“And our army of defence,” says the Captain, “with no disrespect to either of you, gentlemen, is a fit match for its weapons. With a garrison of less than two hundred, counting the officers, and of which not ten of the rank and file have seen any war service, we may be thankful if we can hold out for a single day.”
“Come,” says my papa, “think of Colonel Clive’s achievements with a force near as bad, and of your own experience in the Carnatic, sir.”
“Ah, sir, here we lack Colonel Clive. And I am not (though it shame me to say it) the man to take his place. If the President had broke Captain Minchin as he had designed doing, and placed Captains Clayton and Witherington in some such subordinate situation as befits their lack of military experience and judgment, maybe Captain Grant and your humble servant might have made shift to show a good front to the enemy, but with five persons in equal military authority, and his honour and the Council interfering perpetually in matters which are none of their province, the thing is hopeless.”

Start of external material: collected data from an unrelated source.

/-- Write-backs of timers emit no effect (R136). -/
theorem timersDone_effects (l : LaneId) (k : Nat) (s : State) (n : Nat) : (ctxOf (timersDone l k s) l n).effects = (ctxOf s l n).effects := by
  have writes : ∀ (ws : List (Nat × Nat × List Byte)) (t : State),
      ctxOf (ws.foldl (fun s x => laneWrite l x.2.1 x.2.2 s) t) l n = ctxOf t l n := by
    intro ws
    induction ws with
    | nil => exact fun _ => rfl
    | cons x ws ih => exact fun t => (ih _).trans (ctxOf_laneWrite ..)
  rw [timersDone, writes]
  exact ctx_modCtx_keeps Ctx.effects rfl n

/-- The choice of an engine emits no effect. -/
theorem schedule_effects (l : LaneId) (e : Fin 4) (s : State) (n : Nat) : (ctxOf (schedule l e s) l n).effects = (ctxOf s l n).effects := by
  rcases schedule_cases l e s with ⟨v, hv⟩ | ⟨v, r, -, hv⟩
  · simp only [hv, ctxOf, lane_modLane]
  · rw [hv, ← timersDone_effects l (runningEntry s l r).task s n]
    simp only [ctxOf, lane_modLane]

/-- The owner's context with the record counters of a working copy (R266, R268). -/
def Eng.counted (g : Eng) (c : Ctx) : Ctx := { c with index := g.index, effects := g.effects, digest := g.digest }

/-- Putting back a working copy that wrote no byte and met no damage: its records go to the effect buffer of the lane, its count of effects
to the owner, and its context to the task that runs. -/
theorem commit_records {l : LaneId} {r : Release} {s : State} {g : Eng} (h1 : (runningEntry s l r).task < 256) (h2 : r.task < 256)
    (hw : g.wrote = []) (hd : g.dmg = []) (he : g.ctx.inErr = (engineCtx s l r).inErr) :
    let t := commitEng l r g s
    (t.lanes.get l).buffer = (s.lanes.get l).buffer ++ g.recs ∧ (t.lanes.get l).mem = g.mem ∧ onlyLane l s t ∧
      (ctxOf t l r.task).effects = g.effects ∧ (ctxOf t l (runningEntry s l r).task).timerWb = g.ctx.timerWb ∧
      (∀ e, running t l e = running s l e) ∧ runningEntry t l r = runningEntry s l r := by
  intro t
  have ht : t = modLane l (fun x => { x with mem := g.mem, buffer := x.buffer ++ g.recs })
      (modCtx l r.task g.counted (modCtx l (runningEntry s l r).task (fun _ => g.ctx) s)) := by
    simp only [t, commitEng, hw, hd, List.foldl_nil, markLines_nil]
    rfl
  have hctx (n : Nat) : ctxOf t l n = ctxOf (modCtx l r.task g.counted (modCtx l (runningEntry s l r).task (fun _ => g.ctx) s)) l n := by
    simp only [ht, ctxOf, lane_modLane]
  refine ⟨?_, ?_, ?_, ?_, ?_, fun e => running_congr ?_ ?_, runningEntry_congr ?_⟩
  · simp only [ht, lane_modLane, (lane_modCtx ..).2.1]
  · simp only [ht, lane_modLane]
  · rw [ht]
    exact onlyLane_trans (modLane_onlyLane ..) (onlyLane_trans (modLane_onlyLane ..) (modLane_onlyLane ..))
  · rw [hctx, ctx_modCtx h2]
    rfl
  · rw [hctx, ctx_modCtx_keeps Ctx.timerWb rfl, ctx_modCtx h1]
  · rw [ht]
    rfl
  · simp only [ht, lane_modLane, (lane_modCtx ..).2.2.1]
  · rw [hctx, ctx_modCtx_keeps Ctx.inErr rfl]
    exact ctx_modCtx_keeps Ctx.inErr he _

/-- The choice of an engine after a context without write-backs on their way leaves the scratchpad, the effect buffer and the rest of the
state. -/
theorem schedule_noTimer {l e s r} (hn : (runningEntry s l r).task < 256) (hr : running s l e = some r) (hwb : (engineCtx s l r).timerWb = []) :
    ((schedule l e s).lanes.get l).mem = (s.lanes.get l).mem ∧ ((schedule l e s).lanes.get l).buffer = (s.lanes.get l).buffer ∧
      onlyLane l s (schedule l e s) := by
  have stays : moved s s l r (engineCtx s l r) (s.lanes.get l).mem [] := ⟨rfl, rfl, rfl, rfl, by rw [markLines_nil]; exact onlyLane_refl l s⟩
  rcases moved_schedule hn stays hr rfl with ⟨-, hm, hbuf, -, ho⟩ | ⟨-, hm, hbuf, -, ho⟩
  · exact ⟨hm, hbuf, by rwa [markLines_nil] at ho⟩
  · simp only [hwb, List.foldl_nil, List.flatMap_nil, List.append_nil, markLines_nil] at hm ho
    exact ⟨hm, hbuf, ho⟩

/-- An effect on a point of the task, within its limit and not soon after another, emits a record (R166). -/
theorem imgTrig_write {env : EngEnv} {b : W64} {g : Eng} (hpt : (env.rel.outs.any fun o => o.point == g.ctx.imgPt.setWidth 32) = true)
    (hmax : g.effects < env.rel.entry.maxEffects) (hlast : g.ctx.lastWr = none) :
    imgTrig env 0x291 b g = .ok { emitRec env.rel 1 b (g.ctx.imgPt.setWidth 32) g with
      ctx := { g.ctx with lastWr := some g.ctx.cyc }, effects := g.effects + 1 } := by
  simp only [imgTrig, hpt, if_neg (Nat.not_le.mpr hmax), hlast]
  rfl

/-- A unit row whose trigger begins no block operation and does not end the task: its working copy is put back, and the engine makes its next
choice. -/
theorem unit_schedules {p b l en s r g} (h : atBoundary s l en r) (hp : endsAtOnce p)
    (ht : trigger (envOf s l r) p b ((engOf s l r).begun p) = .ok g) (hblk : (endCycle g).ctx.blk = none)
    (hending : (endCycle g).ctx.ending = false) : issueUnit p l en b none s = schedule l en (commitEng l r (endCycle g) s) := by
  have ⟨_, _, _, _, _, _, _, _, _, _, hengine⟩ := h
  rw [unit_ok h hp.1 (.inl hp.2.2.2) ⟨dataPorts_fit _ _ hp, dataPorts_fit _ _ hp⟩, ht]
  dsimp only
  split
  · rename_i hsome
    exact absurd (hblk.symm.trans hsome) (by simp)
  · simp only [afterIssue, hending, Bool.false_and, Bool.false_eq_true, if_false, hengine]

/-- A unit row whose trigger emits records and writes no byte: the records go to the effect buffer of the lane and the count of effects to the
owner; the scratchpad, the other lanes and the rest of the state stay. -/
theorem unit_records {p b l en s r g} (h : atBoundary s l en r) (hp : endsAtOnce p)
    (ht : trigger (envOf s l r) p b ((engOf s l r).begun p) = .ok g)
    (hkeep : g.ctx.timerWb = [] ∧ g.ctx.blk = none ∧ g.ctx.ending = false ∧ g.ctx.inErr = (engineCtx s l r).inErr)
    (hw : g.wrote = []) (hd : g.dmg = []) :
    let t := issueUnit p l en b none s
    (t.lanes.get l).buffer = (s.lanes.get l).buffer ++ g.recs ∧ (t.lanes.get l).mem = g.mem ∧
      (ctxOf t l r.task).effects = g.effects ∧ onlyLane l s t := by
  intro t
  have ⟨hrun, hcur, hown, _⟩ := h
  obtain ⟨hwb, hblk, hending, herr⟩ := hkeep
  have hend := endCycle_of_noTimer hwb
  have hsched : t = schedule l en (commitEng l r (endCycle g) s) :=
    unit_schedules h hp ht (by rw [hend]; exact hblk) (by rw [hend]; exact hending)
  obtain ⟨hbuf, hmem, honly, heff, htimer, hrun', hentry⟩ :=
    commit_records (g := endCycle g) hcur hown (by rw [hend]; exact hw) (by rw [hend]; exact hd) (by rw [hend]; exact herr)
  obtain ⟨hmem', hbuf', honly'⟩ := schedule_noTimer (hentry.symm ▸ hcur) ((hrun' en).trans hrun) (by rw [engineCtx, hentry, htimer, hend])
  rw [hsched]
  refine ⟨?_, ?_, ?_, onlyLane_trans honly honly'⟩
  · rw [hbuf', hbuf, hend]
  · rw [hmem', hmem, hend]
  · rw [schedule_effects, heff, hend]

/-- The record of an effect goes to the effect buffer, and the owner's count of effects rises by one (R166, R266). -/
theorem imgWrRow {l en s r} (b : W64) (h : atBoundary s l en r) :
    let c := engineCtx s l r
    let t := issueUnit 0x291 l en b none s
    (r.outs.any fun o => o.point == c.imgPt.setWidth 32) = true → (ctxOf s l r.task).effects < r.entry.maxEffects → c.lastWr = none →
      ∃ k : EffRec, (t.lanes.get l).buffer = (s.lanes.get l).buffer ++ [k] ∧ k.value = b ∧ k.target = c.imgPt.setWidth 32 ∧ k.kind = 1 ∧
        k.task = BitVec.ofNat 8 r.task ∧ (t.lanes.get l).mem = (s.lanes.get l).mem ∧
        (ctxOf t l r.task).effects = (ctxOf s l r.task).effects + 1 ∧ onlyLane l s t := by
  intro c t hpt hmax hlast
  have ⟨_, _, _, _, hblk, _, _, hending, hwb, _, _⟩ := h
  have ht := (trigger_img (p := 0x291) rfl).trans
    (imgTrig_write (env := envOf s l r) (b := b) (g := (engOf s l r).begun 0x291) hpt hmax hlast)
  obtain ⟨hbuf, hmem, heff, honly⟩ := unit_records h (by decide) ht ⟨hwb, hblk, hending, rfl⟩ rfl rfl
  exact ⟨_, hbuf, rfl, rfl, rfl, rfl, hmem, heff, honly⟩

/-- Settles O58: `loadRow`, `storeRow`, `imgRdRow`, `imgWrRow` and `lookupRow`, and the two faults of an access. -/
theorem loadsAndStores : Obligations.LoadsAndStores := by
  intro l en z b s r h c m fs off n goes
  refine ⟨fun hin hal => ⟨⟨_, rfl, loadRow z b h hin hal⟩, ⟨_, rfl, storeRow z b h hin hal⟩⟩, fun v hv => ⟨_, rfl, imgRdRow h hv⟩,
    fun hpt hmax hlast => ?_, fun k ht hfree hk hd => ⟨_, rfl, lookupRow z b h ht hfree hk hd⟩, ?_⟩
  · obtain ⟨k, hk⟩ := imgWrRow b h hpt hmax hlast
    exact ⟨_, k, rfl, hk⟩
  · rintro f i (rfl | rfl) hf
    · obtain ⟨hp, hu, hsize, -⟩ := loadPort z
      exact congrArg _ (unit_faults h hp ((trigger_ls hu).trans (lsTrig_fault (by rw [hsize]; exact hf))))
    · obtain ⟨hp, hu, hsize, -⟩ := storePort z
      exact congrArg _ (unit_faults h hp ((trigger_ls hu).trans (lsTrig_fault (by rw [hsize]; exact hf))))

end Sys2Proof.Machine

/-! # The reset of the host interface (R405)

The counts of class 0x0403 are those of the ring pairs before the reset: after it no ring pair has a descriptor left to count. -/

namespace Sys2Proof.Machine

/-- No descriptor of a ring pair is outstanding after a reset of the host interface. -/
@[simp] theorem ringPair_hifReset_outst (up : Bool) (s : State) (q : RingId) : (ringPair (s.modHif (Hif.reset up)) q).outst = [] := by
  simp [ringPair, Hif.reset, RingPair.hifReset, State.resetHif, Vector.get_ofFn]

/-- With the counts of the ring pairs after the reset, no discarded completion is recorded. -/
theorem noteDiscards_after_hifReset (up : Bool) (s t : State) :
    (allFin 32).foldl (fun u q => noteDiscard q (ringPair (s.modHif (Hif.reset up)) q).outst.length u) t = t := by
  simp only [ringPair_hifReset_outst, List.length_nil, noteDiscard, if_true, List.foldl_fixed]

/-- The state after reset, but with one NOP of ring pair 0 that has ended and whose completion is not posted yet. -/
def heldCompletion : State :=
  modRing 0 (fun r => { r with outst := [
    { num := 0, slot := 0,
      desc := { opcode := 0x01, flags := 0, tag := 0, len := 0, deadline := 0, buf := 0, param := List.replicate 40 0 },
      fetchCt := 0, bound := none, admitted := true, fenced := false, waiting := false, ended := some (doneOk []), doneCt := some 0 }] })
    State.reset

/-- The classes that wait in the recorder's queue after a command, oldest first. -/
def queuedClasses : Host.Outcome State Fault Refusal → List W16
  | .next t => t.evr.queue.map (·.cls)
  | _ => []

/-- A link-down discards the completion, with class 0x0403, before it records class 0x0404 (R405). -/
theorem queuedClasses_linkDown : queuedClasses (exec (.hifReset .linkDown) heldCompletion) = [0x0403, 0x0404] := by
  decide

/-- Refutes O6 by its clause for HIF_RESET: it takes the numbers of discarded completions from the ring pairs after the reset, where
they are 0, so a link-down with one completion held would record class 0x0404 alone. The model records class 0x0403 before it. -/
theorem not_endpointAndInterrupts : ¬ Obligations.EndpointAndInterrupts := by
  unfold Obligations.EndpointAndInterrupts
  rintro ⟨-, -, -, -, -, -, hreset, -⟩
  have hstated := congrArg queuedClasses (hreset .linkDown heldCompletion)
  rw [noteDiscards_after_hifReset, queuedClasses_linkDown] at hstated
  exact absurd hstated (by decide)

end Sys2Proof.Machine

/-! # The identity and the queue under every command (R5, R10)

Every shared operation keeps `State.fixed` (Laws/Fixed); here this is carried to the 315 commands, and from them to a step. -/

namespace Sys2Proof.Machine

/-- A command completes, and the identity and the queue's rest are those of `s`. -/
def keepsFixed (s : State) : Host.Outcome State Fault Refusal → Prop
  | .next t => t.fixed = s.fixed
  | .fault _ => False
  | .refused _ => False

@[simp] theorem keepsFixed_next (s t : State) : keepsFixed s (.next t) ↔ t.fixed = s.fixed := Iff.rfl

/-- What completes with the identity kept completes. -/
theorem keepsFixed_iff {s : State} {o : Host.Outcome State Fault Refusal} :
    keepsFixed s o ↔ ∃ t, o = .next t ∧ t.fixed = s.fixed := by
  cases o <;> simp [keepsFixed]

“But sure, sir,” said Mr Holwell, “you have Captain Grant as adjutant-general, and Captain Minchin made merely commandant of the Fort, where his lack of military qualities can’t do much harm.”
“Not if we were about to defend the town, sir, but when we are driven back upon the Fort, as we must very quickly be, he has all the chance for mischief that he needs. And were Captain Grant twenty adjutants-general in one, he would still have Mr President for his commander.”
“Aye,” says my papa, “the Quaker is quaking now in good earnest. But you seem at present to wish to defend the town, Captain, and I thought that you scouted the bare notion hitherto.”
“Why, sir, had I been in command, I would have called in the gentlemen from the other factories, and their garrisons with ’em, a month ago, and added them to our force here, whereas now they are refuging with the French and Dutch, or must be snapped up by the Nabob as he advances, since the summons to ’em only went out yesterday. In the former case, with the aid of the forced labour of the black inhabitants, we might have extended the Morattoe-ditch round the town with some hope of defending the space enclosed in it, but as things are, I confess indeed that the Fort is our only hope. The plan adopted by the Council on the advice of the engineer officers, which neither carries out Colonel Scott’s scheme of defending the whole space of the town nor contents itself with maintaining the Fort, as should be the case in our present untoward circumstances, is doomed, I am convinced, to failure.”
“Sure, sir,” said Mr Freyne, “you would not have took the responsibility of destroying the church and all the houses near the Fort, as you pressed upon the gentlemen at the council of war?”
“Aye, sir, that I would, instead of leaving ’em as so many fortresses for the enemy. But when every gentleman that has a brick or pucca house wants it included in the defences, and none must be destroyed lest the Company should refuse to pay compensation, how, I ask you, is this to be managed without frittering away in continual stands and retreats the best strength of our small garrison?”
“Ah, Captain,” says Mr Holwell, “you should have supported me in the matter of Tanners. Why, sir, I looked to you as my certain upholder, and yet there was none but Captain Grant and that gallant lad le Beaume besides myself to perceive the advantages we should gain in possessing an abundant store of provisions and a retreat both for the ships and ourselves, unless the Nabob should divide his forces to attack us.”